KUALA LUMPUR: CIMB Research said Malayan Banking Bhd’s (Maybank) first quarter net profit was below expectations at 20% of its full-year forecast and 21% of consensus due to the unexpectedly chunky provisioning for corporate loans.
“The weaker-than-expected 1Q16 results prompted us to lower our FY16 earnings per share forecasts by 3.6% and dividend discount model (DDM)-based target price to RM10.60, due to the 19.4% increase in projected loan loss provisioning (LLP),” CIMB said.
The research house said Maybank’s first quarter net profit fell 16.1% year-on-year, dragged down by a 248.8% year-on-year jump in LLP.
This arose from its prudent move to reschedule and restructure (R&R) a corporate loan in Singapore with a value of about RM800mil (about US$195mil), which required the bank to classify the loan as impaired and provide the necessary provisions.
“There is a possibility of a write-back of this provisioning as R&R loans can be reclassified as non-impaired if the borrowers repay their loans promptly for six consecutive months,” it added.

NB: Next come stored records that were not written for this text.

/-! ## Faults -/

/-- A collector record (spec 15 R395). -/
structure Rec where
  pending : Bool
  count : Nat
  sev : Nat
  first : W32
  time : W32
  last : W32
deriving DecidableEq, Repr, Inhabited

/-- The fault collector (spec 15 R392-R402, R411). `sev`: the 96 severities. `lastResort`: Milpeost's own record of
R400. `faultN`: the boot fault of Table 17-2 step 1 drives FAULT_N low. -/
structure Flt where
  sev : List Nat
  recs : Tab Rec
  safe : Bool
  self : Bool
  lastSrc : Nat
  injSel : W32
  injMask : W32
  injCount : Nat
  armed : Bool
  prevLog : List (Nat × Rec)
  lastResort : Bool
deriving DecidableEq, Repr, Inhabited

/-! ## Network -/

/-- A fabric link (spec 14 R361, R362, R369, R376, Table 14-9). `lpi`: low-power idle negotiated; `asleep`: in it. The `eff` fields are the configuration the link took
when it last came up (R390). -/
structure Link where
  cfg : W32
  nh : W64
  up : Bool
  training : Bool
  lpi : Bool
  asleep : Bool
  seed : Bool
  failed : Bool
  effBase4 : W32
  effPfx6 : W64
  effCfg : W32
  effNh : W64
  trainStart : Nat
  mac : Option (BitVec 48)
  resolvedAt : Nat
  lastFrame : Nat
  badFcs : Nat
  credits : Nat
deriving DecidableEq, Repr, Inhabited

/-- What a requester queue pair has outstanding (spec 14 R363): a reply, a drain write, or a storage read that a command
waits for under a tag. -/
inductive QpWork where
  | reply (c : CmdId)
  | drain (part : Nat)
  | read (c : CmdId) (tag : Nat)
deriving DecidableEq, Repr, Inhabited

structure QpReq where
  work : QpWork
  addr : Nat
  rkey : W32
  len : Nat
  bytes : List Byte
deriving DecidableEq, Repr, Inhabited

/-- What a RoCEv2 packet of a host port carries in front of its content (spec 14 R363, R364, R366, R367, R369): the port and its own
queue pair, the remote queue pair, the packet sequence number, the GIDs (an IPv4 address in its IPv4-mapped form), the
DSCP, the tag (VLAN_ID and PCP), and whether it is ECN-capable, ECT(0). -/
structure RoceHead where
  port : Nat
  qpn : Nat
  remoteQpn : Nat
  psn : Nat
  src : BitVec 128
  dst : BitVec 128
  dscp : Nat
  vlan : Option (Nat × Nat)
  ect : Bool
deriving DecidableEq, Repr, Inhabited

/-- The content of a RoCEv2 message: an RDMA WRITE or READ that the module requests, the data of a READ that it answers, an
acknowledgement, a remote access error, a congestion notification. -/
inductive RoceBody where
  | request (w : QpReq)
  | data (bytes : List Byte)
  | ack
  | nak
  | cnp
deriving DecidableEq, Repr, Inhabited

/-- A host port (spec 14 R360, R361, R366, Table 14-9). `waits`: the messages that a pause holds back, oldest first. -/
structure HostPort where
  cfg : W32
  addr4 : W32
  addr6hi : W64
  addr6lo : W64
  up : Bool
  training : Bool
  pfcIgnored : Bool
  pausedSince : Option Nat
  ignoreUntil : Nat
  waits : List (RoceHead × RoceBody)
  trainStart : Nat
  badFcs : Nat
deriving DecidableEq, Repr, Inhabited



/-- A queue pair (spec 14 R364, R365): `ready` once connected, `error` after its retries. -/
structure Qp where
  port : Nat
  num : Nat
  iface : Nat
  remoteQpn : Nat
  remoteAddr : BitVec 128
  mtu : Nat
  sendPsn : Nat
  recvPsn : Nat
  timeout : Nat
  retry : Nat
  retriesLeft : Nat
  ready : Bool
  error : Bool
  lastCnp : Nat
  work : List QpReq
deriving DecidableEq, Repr, Inhabited

/-- A rate of Table 14-2, in kb/s. -/
structure Rate where
  key : RateKey
  kbps : Nat
  lastDec : Nat
  lastSend : Nat
  lastEvent : Nat
deriving DecidableEq, Repr, Inhabited

/-- A DATA or COLL packet of a sending flow (spec 14 R371, R374): its PSN, the transfer tag and attempt, whether it is a
COLL packet, the command it serves, its place in its message, and its payload. -/
structure Sent where
  psn : Nat
  tag : Nat
  attempt : Nat
  coll : Bool
  cmd : Option CmdId
  off : Nat
  last : Bool
  bytes : List Byte
deriving DecidableEq, Repr, Inhabited

/-- A sending flow and its path (spec 14 R370, R373-R376): the next PSN, the first PSN never sent, packets not acknowledged, packets that wait for
credits (their PSNs are given when they leave), the source link, the destination link of the last grant, credits, RTO in
microseconds, expiries without progress, the times of the last progress and of the last use, since when no path
remains, and the attempts of commands (command, tag, attempt) whose packets it has carried (R378). -/
structure SendFlow where
  id : FlowId
  next : Nat
  top : Nat
  unacked : List Sent
  unsent : List Sent
  link : Nat
  dstLink : Nat
  credits : Nat
  rto : Nat
  expiries : Nat
  progress : Nat
  lastUse : Nat
  stuck : Option Nat
  carried : List (CmdId × Nat × Nat)
deriving DecidableEq, Repr, Inhabited

/-- A payload delivered in PSN order and still held (spec 14 R373, R378). -/
structure Delivered where
  tag : Nat
  attempt : Nat
  offset : Nat
  bytes : List Byte
deriving DecidableEq, Repr, Inhabited

/-- A receiving flow (spec 14 R373, R374): its partition here, the link its packets come on, and the link they come from.
`aborted`: the (tag, attempt) pairs whose payloads are discarded. `held`: payloads of messages that are not complete. -/
structure RecvFlow where
  id : RecvId
  part : Nat
  link : Nat
  peer : Nat
  incarnation : Nat
  expected : Nat
  sinceAck : Nat
  oldest : Option Nat
  nak : Option (Nat × Nat)
  lastCnp : Nat
  aborted : List (Nat × Nat)
  held : List Delivered
deriving DecidableEq, Repr, Inhabited

/-- Credits granted to a path, or wanted by it: the sender's flow, its incarnation and link, the partition and the link here (spec 14 R376). -/
structure Grant where
  flow : RecvId
  inc : Nat
  peer : Nat
  part : Nat
  link : Nat
  credits : Nat
deriving DecidableEq, Repr, Inhabited

structure Net where
  modCfg : W32
  fabBase4 : W32
  fabPfx6 : W64
  fabCfg : W32
  rcCfg : W32
  bzRto : W32
  moduleId : Nat
  idValid : Bool
  fam6 : Bool
  links : Tab Link
  ports : Tab HostPort
  retx : Nat
  crcFail : Nat
  drops : Nat
  cnpTx : Nat
  cnpRx : Nat
  pathFail : Nat
  pfcWd : Nat
  mgmtUp : Bool
  mgmtTrainStart : Nat
  mgmtBadFcs : Nat
  seedLanes : Tab Nat
  qps : List Qp
  rates : List Rate
  flows : List SendFlow
  recvs : List RecvFlow
  grants : List Grant
  wants : List Grant
deriving DecidableEq, Repr, Inhabited

/-! ## Management -/

/-- What an image slot holds (spec 17 R436, R437): the header fields, which fuse slots its keys match, and whether each
signature the digests of component 0x01 and of the others check. `digests`: the signed region's and the four components'; those of the
factory image, which are not published, are not listed (log 13). -/
structure Image where
  svn : Nat
  fwVer : W32
  coefVer : W16
  revoke : Byte
  edSlot : Option Nat
  mlSlot : Option Nat
  edOk : Bool
  mlOk : Bool
  fwOk : Bool
  compsOk : Bool
  digests : List (List Byte)
deriving DecidableEq, Repr, Inhabited

/-- The factory calibration block (spec 17 R438, Table 17-12): its header, public keys and items. `edKeyOk`, `mlKeyOk`: the digest of
the key is the one in the fuses; `edOk`, `mlOk`: the signature verifies. No command writes the block. -/
structure CalBlock where
  magic : W32
  format : W32
  count : W32
  edPub : List Byte
  mlPub : List Byte
  items : Tab CalItem
  edKeyOk : Bool
  mlKeyOk : Bool
  edOk : Bool
  mlOk : Bool
deriving DecidableEq, Repr, Inhabited

/-- The fuses (spec 17 R437): the digests in the key-hash slots and those of the calibration keys, the revocation bits of the
slots, the anti-rollback value, the 64-byte device secret. -/
structure Fuses where
  secret : List Byte
  edKeys : List (List Byte)
  mlKeys : List (List Byte)
  calEdKey : List Byte
  calMlKey : List Byte
  edRevoked : List Bool
  mlRevoked : List Bool
  rollback : Nat
  parityOk : Bool
deriving DecidableEq, Repr, Inhabited

/-- The alias certificate of one algorithm (spec 17 R443): the digest in its extension, the alias public key, the DeviceID public
key that it is issued under, the signature. -/
structure AliasCert where
  digest : List Byte
  subject : List Byte
  issuer : List Byte
  signature : List Byte
deriving DecidableEq, Repr, Inhabited

/-- The identity of a boot (spec 17 R441 to R443): the alias seeds that the firmware gets, and both alias certificates. -/
structure Identity where
  edSeed : List Byte
  mlSeed : List Byte
  edCert : AliasCert
  mlCert : AliasCert
deriving DecidableEq, Repr, Inhabited

/-- Trust and management (spec 17). `secretLocked`: the device secret can be read no more until a reset. `slotA`, `slotB`: images with MAGIC; `stageMem`: the bytes of the slot being staged. -/
structure Mgt where
  slotA : Option Image
  slotB : Option Image
  running : Bool
  pref : Bool
  fuses : Fuses
  calBlock : CalBlock
  fallback : Bool
  otherSvn : Option Nat
  fwVer : W32
  svn : Nat
  coefVer : W16
  bootCount : W32
  stage : BitVec 3
  stageBytes : W32
  stageLen : Nat
  stageMem : Mem
  authFail : W32
  replay : W32
  proxy : Option (Nat × Nat)
  proxyKey : W32
  mailbox : Mem
  ctr : W64
  lastTag : Option W32
  lastReply : List W32
  key : Option (List Byte)
  produced : Tab (List Byte)
  prov : W32
  provAddr : List W32
  measured : List (List Byte)
  identity : Option Identity
  secretLocked : Bool
deriving DecidableEq, Repr, Inhabited

/-! ## Maintenance -/

/-- Who asked for a token, or holds it (spec 15 Table 15-7). -/
inductive TokenUse where
  | scrub
  | row (stack : Nat)
  | serdes (port : Port)
  | lane (lane link : Nat)
  | tile (tile : Nat)
  | seedRow (tile row : Nat)
  | staging
  | sensor
  | calSave
  | drain (part : Nat)
  | rekey (die : Nat)
deriving DecidableEq, Repr, Inhabited

structure Token where
  cls : Nat
  scope : Nat
  use : TokenUse
deriving DecidableEq, Repr, Inhabited

/-- Maintenance (spec 15 R403-R410): tokens held, requests waiting in order, tiles failing (their work held back), tiles
that failed with no seed, free seed tiles per die, replaced vector lanes per tile, lane replacements that wait for a
command boundary, seed rows taken, corrected reads seen per tile row, the granule where each scrub stopped, the ECS counts last
read per DDR5 channel, and how far the spare rows of each stack are used: 1 when none is left, 2 with the remap reserve below
10%, 3 with none of it left. -/
structure Maint where
  held : List Token
  waiting : List Token
  failing : List Nat
  dead : List Nat
  seedTiles : Tab Nat
  lanes : Tab Nat
  laneWait : List (Nat × Nat)
  rows : List (Nat × Nat)
  rowErrs : List ((Nat × Nat) × Nat)
  scrubAt : Tab Nat
  repair : List (Nat × Nat)
  ecs : Tab Nat
  spares : Tab Nat
deriving DecidableEq, Repr, Inhabited

/-! ## Tensors and allocations -/

/-- The statistics of a tensor's last committed write (spec 03 R78, 11 Table 11-8). -/
structure Stats where
  elements : Nat
  overflowed : Nat
  vanished : Nat
  nans : Nat
  amax : W32
deriving DecidableEq, Repr, Inhabited

inductive Home where
  | tile | commons | hbm | ddr
deriving DecidableEq, Repr, Inhabited

/-- The INT4 shadow of a tensor (spec 06 R163): per column the scale, per element the code; the check units of it that
read uncorrectable (R162). -/
structure Shadow where
  scales : List W32
  elems : List (BitVec 4)
  uncorr : List Nat
deriving DecidableEq, Repr, Inhabited

/-- What an allocation is besides its bytes. -/
inductive Role where
  | plain
  | ring (number : Nat)
  | epoch (entry : Nat)
deriving DecidableEq, Repr, Inhabited

/-- The transposed copy beside a LEARN weight (spec 02 R46-R50): its bytes, the epoch tag of each block, and the blocks
queued for transposition, with the job that each belongs to: the commit that queued it. -/
structure TCopy where
  mem : Mem
  tags : Tab W32
  queued : List Nat
  jobs : Tab Nat
  inProgress : Option (Nat × Nat)
deriving DecidableEq, Repr, Inhabited

/-- An allocation (spec 06). `ctx` is `none` for SCOPE 1. `version` counts commits that wrote it. `presence`: of a GRAD tensor, the
blocks that are present (spec 09 R248). -/
structure Alloc where
  handle : W32
  part : Nat
  ctx : Option Nat
  size : Nat
  flags : W16
  fmt : Byte
  rank : Nat
  dims : List Nat
  affinity : Nat
  home : Home
  tile : Nat
  dscale : W32
  stats : Stats
  mem : Mem
  key : Option W32
  keyIface : Nat
  role : Role
  shadow : Option Shadow
  uncorr : List Nat
  corr : List Nat
  presence : Option (List Nat)
  frozen : List Nat
  blockEpochs : Tab W32
  epoch : W32
  tcopy : Option TCopy
  version : Nat
deriving DecidableEq, Repr, Inhabited

/-! ## Contexts -/

/-- One tile's table generator (spec 05 R119-R122): generation, D, and the draw count of each state. The pieces left of a
word last only for a command (R121), which keeps them in its `Drawer`. -/
structure Gen where
  g : Nat
  d : Nat
  counts : Tab Nat
deriving DecidableEq, Repr, Inhabited

/-- A bank of a temperature table or a custom slot (spec 04 R101, R108; 05 R135). -/
inductive Bank where
  | never
  | emptied
  | loaded (words : List W32)
deriving DecidableEq, Repr, Inhabited

/-- A double-banked table; `live` names the live bank. -/
structure Banks where
  a : Bank
  b : Bank
  live : Bool
deriving DecidableEq, Repr, Inhabited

Maybank’s gross impaired loan (GIL) ratio rose further from 1.86% in December 2015 to 2.11% in March 2016. The increase came mainly from the classification of a R&R loan in Singapore.
Apart from this, asset quality for other segments was largely intact. Of the GIL ratio of 2.11%, 33bp was for R&R loans, which can be reclassified back to non-impaired if the borrowers repay these loans promptly for six consecutive months.
CIMB said Maybank’s loan growth eased from 12.3% year-on-year in December 2015 to 5.7% year-on-year in March 2016, the worst since September 2009. There was a slowdown in all major markets –from 6% year-on-year in December 2015 to 3.7% year-on-year in March 2016 (versus industry’s 6.4%) for Malaysia, from 21.7% year-on-year to 12.9% year-on-year for
Singapore, and from 16.6% year-on-year to 7.9% year-on-year for Indonesia.
Despite the slowdown in loan growth, CIMB said net interest income (NII) still grew by a commendable 11.4% year-on-year in first quarter, thanks to an 8bp year-on-year expansion in net interest margin (NIM) to 2.34%.
“Despite the weaker-than-expected first quarter results, Maybank remains an ‘add’, premised on the recovery in the earnings contributions from Indonesia, benefits of the ongoing regionalisation of its operations and regional expansion of its insurance and Islamic banking businesses,” CIMB said.
“The increase in the GIL in first quarter mainly came from a few corporate accounts and does not signify a systemic risk on asset quality. Downside risk to our target price is a further deterioration in asset quality that will lead to higher credit costs,” it added.